Im ready to sort out acoustic problems.My room is 23x23(dreaded square)its a basement room with concrete floor.all corners have potential problems as far as adding corner chunks.ie.front left is a opening leading upstair,front right has a door leading to an understairs storage room.left rear has a 4x8 restroom built INTO the room.The right rear has a door leading into basement garage but i do have room for corner traps there(the door is about 28 inches from corner)
I found a local supplier that has OC 703only no 705.
I built (2) 24"x48"x2" with a frame that keeps them about 1.5 inches off the wall and put them at the first reflection point as well as (2)24'x48"x4" panels that are now on the back wall directly behind listeners heads.
Now where do i need more panels?do these on back walls need to be moved and whats by best bet for sound improvements?
My equipment list is..
yamaha Rx-v1800 receiver.Hsu Mbm12 mid bass module.Hsu Vtf3Mk3 Ho with turbo,Klipsch rf-3II fronts.RCII center cdt 5800 c surrounds.
The walls are tongue in groove wood(i assume this is probably worse than drywall?)
What is my best bang for the buck?


----------



## bpape (Sep 14, 2006)

The paneling on the wall can be OK - provided it's insulated behind.

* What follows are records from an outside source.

-- ==== Sys2Proof/Certificates/Slice0/Obligations.lean ====
section
/-! DEFINITION. The statements about the machine, from the numbered rules of the spec. -/

open Sys2Proof Sys2Proof.Machine

/-! ### Encoding, fetch and step -/

/-- R122 to R131. Decoding the word of a well-formed instruction gives the instruction back, with every operand. -/
def Obligations.DecodeEncode : Prop :=
  ∀ (i : Instr) (w : Nat), i.wellFormed = true → encode i = some w → decode w = .ok i

/-- R122 to R131. Words written out from the encoding tables, one or two of each format, decode to their instructions. -/
def Obligations.DecodedWords : Prop :=
  decode 0x04531C00 = .ok (.add 5 6 7) ∧
  decode 0x10507FFF = .ok (.addi 5 0 0x7FFF) ∧
  decode 0x1E500001 = .ok (.lih 5 1) ∧
  decode 0x4C531804 = .ok (.ldI64 5 6 3 4) ∧
  decode 0x82531D84 = .ok (.vadd .w8 5 6 7 3 false) ∧
  decode 0xC4A50B89 = .ok (.tmma 5 5 1 2 true 7) ∧
  decode 0xE0000000 = .ok .scall ∧
  decode 0xE2500038 = .ok (.srr 5 7) ∧
  decode 0xFE000000 = .error .opcode

/-- R99, R100. At a slot whose strand fetches a word that decodes to an instruction, the step is that instruction, run for that
strand, and then the core's cc ends: its calends copy and tick count advance and the turn passes on. A strand that has waited
since an earlier slot to issue traps after it if its wait has come to its limit. That the turn then passes to the next core is
the model's choice (log 1).
R102, R103. At a slot whose strand waits for a message of its outstanding instruction and has lookahead left, the step is the next
instruction if it is eligible, which then counts as retired in the shadow if its PC moved on; one that is not eligible, or
whose fetch fails its checks, ends the shadow, and the lookahead still unused is forfeited. -/
def Obligations.StepRunsDecoded : Prop :=
  (∀ (s : State) (c n : Nat) (w : BitVec 32) (i : Instr), s.Fetches c n w → decode w.toNat = .ok i →
    let o := exec i { s with cur := (c, n), ir := w }
    ((s.strand c n).stall = none → step s = State.after c o) ∧
    ((s.strand c n).stall ≠ none → step s = State.after c (match o with
      | .next u => match u.dueStall c n with
        | some e => exec e.instr u
        | none => .next u
      | r => r))) ∧
  (∀ (s : State) (c n : Nat) (o : Outst), s.AtSlot c n → (s.strand c n).outst = some o → o.err = none →
    (∃ g, o.phase = .barrier g true) ∨ (∃ acq, o.phase = .tier acq) ∨ (∃ a w m got, o.phase = .access a w [] m got) →
    o.retired < o.la →
    let ended : State := s.modStrand c n fun t => { t with outst := some { o with la := o.retired } }
    ((s.fetchTrap c (s.strand c n).pc).isSome = true → step s = State.after c (.next ended)) ∧
    (∀ w, s.fetchTrap c (s.strand c n).pc = none → (s.core c).fetched? (s.strand c n).pc = some w →
      let i := instrOfWord w
      ((s.strand c n).eligible (instrOfWord o.word) i = false → step s = State.after c (.next ended)) ∧
      ((s.strand c n).eligible (instrOfWord o.word) i = true → ∃ u, exec i { s with cur := (c, n), ir := w } = .next u ∧
        ((u.strand c n).pc = (s.strand c n).pc → step s = State.after c (.next s)) ∧
        ((u.strand c n).pc ≠ (s.strand c n).pc → step s = State.after c (.next (u.shadowRetired c n))))))

/-- R133. At a slot whose strand fetches a word that is no instruction, the step traps with ILLEGAL_INSTRUCTION at that word,
which TVAL holds.
R122, R310. At a slot whose strand's PC is not a virtual address, the step traps with LOCAL_RANGE; where no executable range of
the lease holds the PC, the task ends with LEASE_VIOLATION, the handler not entered; TPC and TVAL hold the PC. That a virtual
PC with a must-be-zero bit set traps like one that is not virtual is the model's choice (log 43). -/
def Obligations.StepTrapsUndecoded : Prop :=
  (∀ (s : State) (c n : Nat) (w : BitVec 32) (r : Reject), s.Fetches c n w → decode w.toNat = .error r →
    (s.strand c n).tin = false → (s.strand c n).popped = [] → ∃ t, step s = .next t ∧
      (t.strand c n).tcause = 1 ∧ (t.strand c n).tpc = (s.strand c n).pc ∧ (t.strand c n).tval = w.zeroExtend 64 ∧
      (t.strand c n).pc = (s.core c).tvec) ∧
  (∀ (s : State) (c n : Nat), s.MayIssue c n → (s.strand c n).tin = false → (s.strand c n).popped = [] →
    (s.strand c n).stall = none →
    let pc := (s.strand c n).pc
    (pc.toNat / 2 ^ 57 ≠ 64 → ∃ t, step s = .next t ∧ (t.strand c n).tcause = 0x04 ∧ (t.strand c n).tpc = pc ∧
      (t.strand c n).tval = pc ∧ (t.strand c n).tattr = 0 ∧ (t.strand c n).pc = (s.core c).tvec ∧
      (t.strand c n).tstatus = (s.strand c n).statusWord) ∧
    (pc.toNat / 2 ^ 57 = 64 → (∀ r, s.runOf c = some r → pageLeased r.lease (pc.toNat % 2 ^ 57) .exec = false) →
      ∃ t, step s = .next t ∧ (t.strand c n).life = .faulted ∧ (t.strand c n).tcause = 0x06 ∧ (t.strand c n).tpc = pc ∧
        (t.strand c n).tval = pc ∧ (t.strand c n).tattr = 0 ∧ (t.strand c n).pc = pc ∧
        (t.strand c n).level0 = (s.strand c n).level0 ∧ (t.strand c n).level1 = (s.strand c n).level1 ∧
        (t.strand c n).status = (s.strand c n).status))

/-- An instruction placed where the first step after reset fetches is the one that step runs (log 6 says how a program comes
to run). -/
def Obligations.FirstStep : Prop :=
  ∀ (w : Nat) (i : Instr), w < 2 ^ 32 → decode w = .ok i →
    step (State.reset.withFetchWord 32 w) =
      State.after 256 (exec i { State.reset.withFetchWord 32 w with cur := (256, 0), ir := BitVec.ofNat 32 w })

/-- Every step keeps the canonical form of memory, and takes no entry out of the journal, which resets and losses of power
leave as it is (R339, R354). That memory is one list in that form is the model's choice (log 40). -/
def Obligations.StepKeepsInvariant : Prop :=
  ∀ s t : State, s.Inv → step s = .next t → t.Inv ∧ ∃ l, t.journal = s.journal ++ l

/-- The invariant holds after reset.
R97, R98, R275 to R277, R280 to R282. A strand at reset: DORMANT, user mode, every register zero but TCMP, which is all ones, every
handle EMPTY, no loop level active, nothing outstanding or pending; of its core, the registers for which the spec states a
reset value. PC and MODE, for which it states none, are zero by the model's choice (log 5). -/
def Obligations.ResetState : Prop :=
  (State.reset.Inv) ∧
  (∀ c n,
     let t := State.reset.strand c n
     let k := State.reset.core c
     t.life = .dormant ∧ t.mode = 0 ∧ t.pc = 0 ∧ t.status = 0 ∧ t.tstatus = 0 ∧ t.tcmp = BitVec.allOnes 64 ∧
     (∀ r, t.greg r = 0 ∧ t.vreg r = 0 ∧ t.ereg r = 0) ∧ (∀ p, p ≠ 0 → t.preg p = 0) ∧ (∀ m, t.handle m = .empty) ∧
     (t.level0.active, t.level1.active) = (false, false) ∧
     (t.tls0, t.tle0, t.tlc0, t.tls1, t.tle1, t.tlc1) = (0, 0, 0, 0, 0, 0) ∧ (t.fctl, t.lastseq) = (0, 0) ∧
     (t.fmta, t.fmtb, t.scla, t.sclb) = (0, 0, 0, 0) ∧ (t.tcause, t.tpc, t.tval, t.tattr, t.tshadow, t.scratch) = (0, 0, 0, 0, 0, 0) ∧
     k.ipend n = 0 ∧ t.acks = 0 ∧ t.outst = none ∧ t.refusals = [] ∧
     (k.slots, k.sloten) = (0xFEDCBA9876543210, 0xFFFF) ∧ (k.advq, k.advqh) = (0x0606060606060606, 0x0606060606060606) ∧
     k.qlimit = 4096 ∧ k.balance = 16 ∧ k.hostmsg = [])

/-- No instruction and no event stops the machine: whatever the state, each answers a next state. -/
def Obligations.AlwaysNext : Prop :=
  ∀ (i : Instr) (s : State), ∃ t, exec i s = .next t

/-! ### Scalar registers -/

/-- R9, R97. General register g0 reads zero and discards writes, and predicate p0 reads all ones and discards writes. -/
def Obligations.ConstantRegisters : Prop :=
  ∀ (t : Strand) (v : Word), t.greg 0 = 0 ∧ t.preg 0 = BitVec.allOnes 64 ∧ t.setGreg 0 v = t ∧ t.setPreg 0 v = t

/-- R145 to R150. Two-operand integer instructions write d with the value their rule gives and complete. -/
def Obligations.IntegerTwoOperands : Prop :=
  ∀ s : State, s.Free → ∀ d a b : Reg,
    let x := s.me.greg a
    let y := s.me.greg b
    ∀ e ∈ ([
    (.add d a b, x + y), (.sub d a b, x - y), (.and d a b, x &&& y), (.or d a b, x ||| y),
    (.xor d a b, x ^^^ y), (.andn d a b, x &&& ~~~y), (.orn d a b, x ||| ~~~y),
    (.xnor d a b, ~~~(x ^^^ y)),
    (.addw d a b, ((x + y).truncate 32).signExtend 64), (.subw d a b, ((x - y).truncate 32).signExtend 64),
    (.lea1 d a b, x + y * 2), (.lea2 d a b, x + y * 4), (.lea3 d a b, x + y * 8), (.lea4 d a b, x + y * 16),
    (.gname d a b, BitVec.ofNat 64 (2 ^ 61 + x.toNat % 2 ^ 14 * 2 ^ 46 + y.toNat % 2 ^ 19)),
    (.sll d a b, x <<< (y.toNat % 64)), (.srl d a b, x >>> (y.toNat % 64)),
    (.sra d a b, x.sshiftRight (y.toNat % 64)),
    (.rol d a b, (x <<< (y.toNat % 64)) ||| (x >>> ((64 - y.toNat % 64) % 64))),
    (.ror d a b, (x >>> (y.toNat % 64)) ||| (x <<< ((64 - y.toNat % 64) % 64))),
    (.sllw d a b, ((x.truncate 32 : BitVec 32) <<< (y.toNat % 32)).signExtend 64),
    (.srlw d a b, ((x.truncate 32 : BitVec 32) >>> (y.toNat % 32)).signExtend 64),
    (.sraw d a b, ((x.truncate 32 : BitVec 32).sshiftRight (y.toNat % 32)).signExtend 64),
    (.bext d a b, BitVec.ofNat 64 (bextN x y 64)), (.bdep d a b, BitVec.ofNat 64 (bdepN x y 64)),
    (.mul d a b, x * y), (.mulhI64 d a b, BitVec.ofInt 64 (x.toInt * y.toInt / 2 ^ 64)),
    (.mulhW64 d a b, BitVec.ofNat 64 (x.toNat * y.toNat / 2 ^ 64)),
    (.mulI32 d a b, BitVec.ofInt 64 ((x.truncate 32 : BitVec 32).toInt * (y.truncate 32 : BitVec 32).toInt)),
    (.seq d a b, if x = y then 1 else 0), (.sne d a b, if x = y then 0 else 1),
    (.sltI64 d a b, if x.toInt < y.toInt then 1 else 0), (.sltW64 d a b, if x.toNat < y.toNat then 1 else 0),
    (.sleI64 d a b, if x.toInt ≤ y.toInt then 1 else 0), (.sleW64 d a b, if x.toNat ≤ y.toNat then 1 else 0),
    (.minI64 d a b, if x.toInt ≤ y.toInt then x else y), (.minW64 d a b, if x.toNat ≤ y.toNat then x else y),
    (.maxI64 d a b, if x.toInt ≤ y.toInt then y else x), (.maxW64 d a b, if x.toNat ≤ y.toNat then y else x),
    (.czn d a b, if y = 0 then x else 0), (.czz d a b, if y = 0 then 0 else x)]
      : List (Instr × Word)),
    exec e.1 s = .next (s.wrote d e.2)

/-- R149. Division and remainder: truncation toward zero, the results of division by zero, and those of the most negative
value divided by -1. -/
def Obligations.IntegerDivision : Prop :=
  ∀ s : State, s.Free → ∀ d a b : Reg, ∀ e ∈ ([
    (.divI64, .remI64, true), (.divW64, .remW64, false)] : List ((Reg → Reg → Reg → Instr) × (Reg → Reg → Reg → Instr) × Bool)),
    let x := s.me.greg a
    let y := s.me.greg b
    let iv (v : Word) : Int := if e.2.2 then v.toInt else v.toNat
    exec (e.1 d a b) s = .next (s.wrote d (if y = 0 then BitVec.allOnes 64 else BitVec.ofInt 64 ((iv x).tdiv (iv y)))) ∧
    exec (e.2.1 d a b) s = .next (s.wrote d (if y = 0 then x else BitVec.ofInt 64 ((iv x).tmod (iv y)))) ∧
    (let u : BitVec 32 := x.truncate 32
     let v : BitVec 32 := y.truncate 32
     let ext (r : BitVec 32) : Word := if e.2.2 then r.signExtend 64 else r.zeroExtend 64
     let iw (r : BitVec 32) : Int := if e.2.2 then r.toInt else r.toNat
     exec ((if e.2.2 then Instr.divI32 else Instr.divW32) d a b) s =
       .next (s.wrote d (ext (if v = 0 then BitVec.allOnes 32 else BitVec.ofInt 32 ((iw u).tdiv (iw v))))) ∧
     exec ((if e.2.2 then Instr.remI32 else Instr.remW32) d a b) s =
       .next (s.wrote d (ext (if v = 0 then u else BitVec.ofInt 32 ((iw u).tmod (iw v))))))

/-- R147, R151, R152. One-operand and immediate integer instructions write d and complete. -/
def Obligations.IntegerImmediates : Prop :=
  ∀ s : State, s.Free → ∀ (d a : Reg) (imm : BitVec 15) (sh : BitVec 6) (up : BitVec 20),
    let x := s.me.greg a
    let k : Word := imm.signExtend 64
    ∀ e ∈ ([
      (.clz d a, BitVec.ofNat 64 (clzN x 64)), (.ctz d a, BitVec.ofNat 64 (ctzN x 64)), (.popc d a, BitVec.ofNat 64 (popN x 64)),
      (.brev d a, x.reverse), (.bswap d a, BitVec.ofNat 64 (ofBytes (toBytes 8 x.toNat).reverse)),
      (.addi d a imm, x + k), (.andi d a imm, x &&& k), (.ori d a imm, x ||| k), (.xori d a imm, x ^^^ k),
      (.sltiI64 d a imm, if x.toInt < k.toInt then 1 else 0), (.sltiW64 d a imm, if x.toNat < k.toNat then 1 else 0),
      (.slli d a sh, x <<< sh.toNat), (.srli d a sh, x >>> sh.toNat), (.srai d a sh, x.sshiftRight sh.toNat),
      (.rori d a sh, (x >>> sh.toNat) ||| (x <<< ((64 - sh.toNat) % 64))),
      (.lih d up, (up.signExtend 64 : Word) * 4096), (.addpc d up, s.me.pc + (up.signExtend 64 : Word) * 4096),
      (.erd d a, s.me.ereg a)] : List (Instr × Word)),
    exec e.1 s = .next (s.wrote d e.2)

As for bass control, put some in the 2 corners formed by the inset of the bathroom in addition to the one in the lower right you spoke of. Make them all at least 4" thick and straddling the corners.

The panels you have behind the listening position and 4" thick will work very well helping with length modes.

The other thing you should likely do is put a nice area rug between the listening position and the speakers.

Are the ceiling joists open or is there a drop ceiling in there?

Bryan


----------



## jdeanmc (Aug 26, 2008)

the ceiling is finished,its sheetrock with wooden"scissor joist"between the ceiling and upstairs great room floor.
I do have carpet over the concrete floor but its thin with little padding under it.
Would the super chunk stacked triangles built into corners be much better than "panels"?
We have cats and i worry about having the panels or triangles all the way to the floor becoming climbing posts!
do i need any more 2inch panels on the side walls or is just the 2 at first reflections points likely sufficient?
Will treating the rear corners do as well as if i could treat the front corners?


----------



## bpape (Sep 14, 2006)

The chunks will reach considerably deeper into the bass. You can use a fabric that doesn't pick easily for cat purposes. Something like Muslin should work well.

For the side walls, I'd likely do probably 2-3 panels on each side wall.

Bryan


----------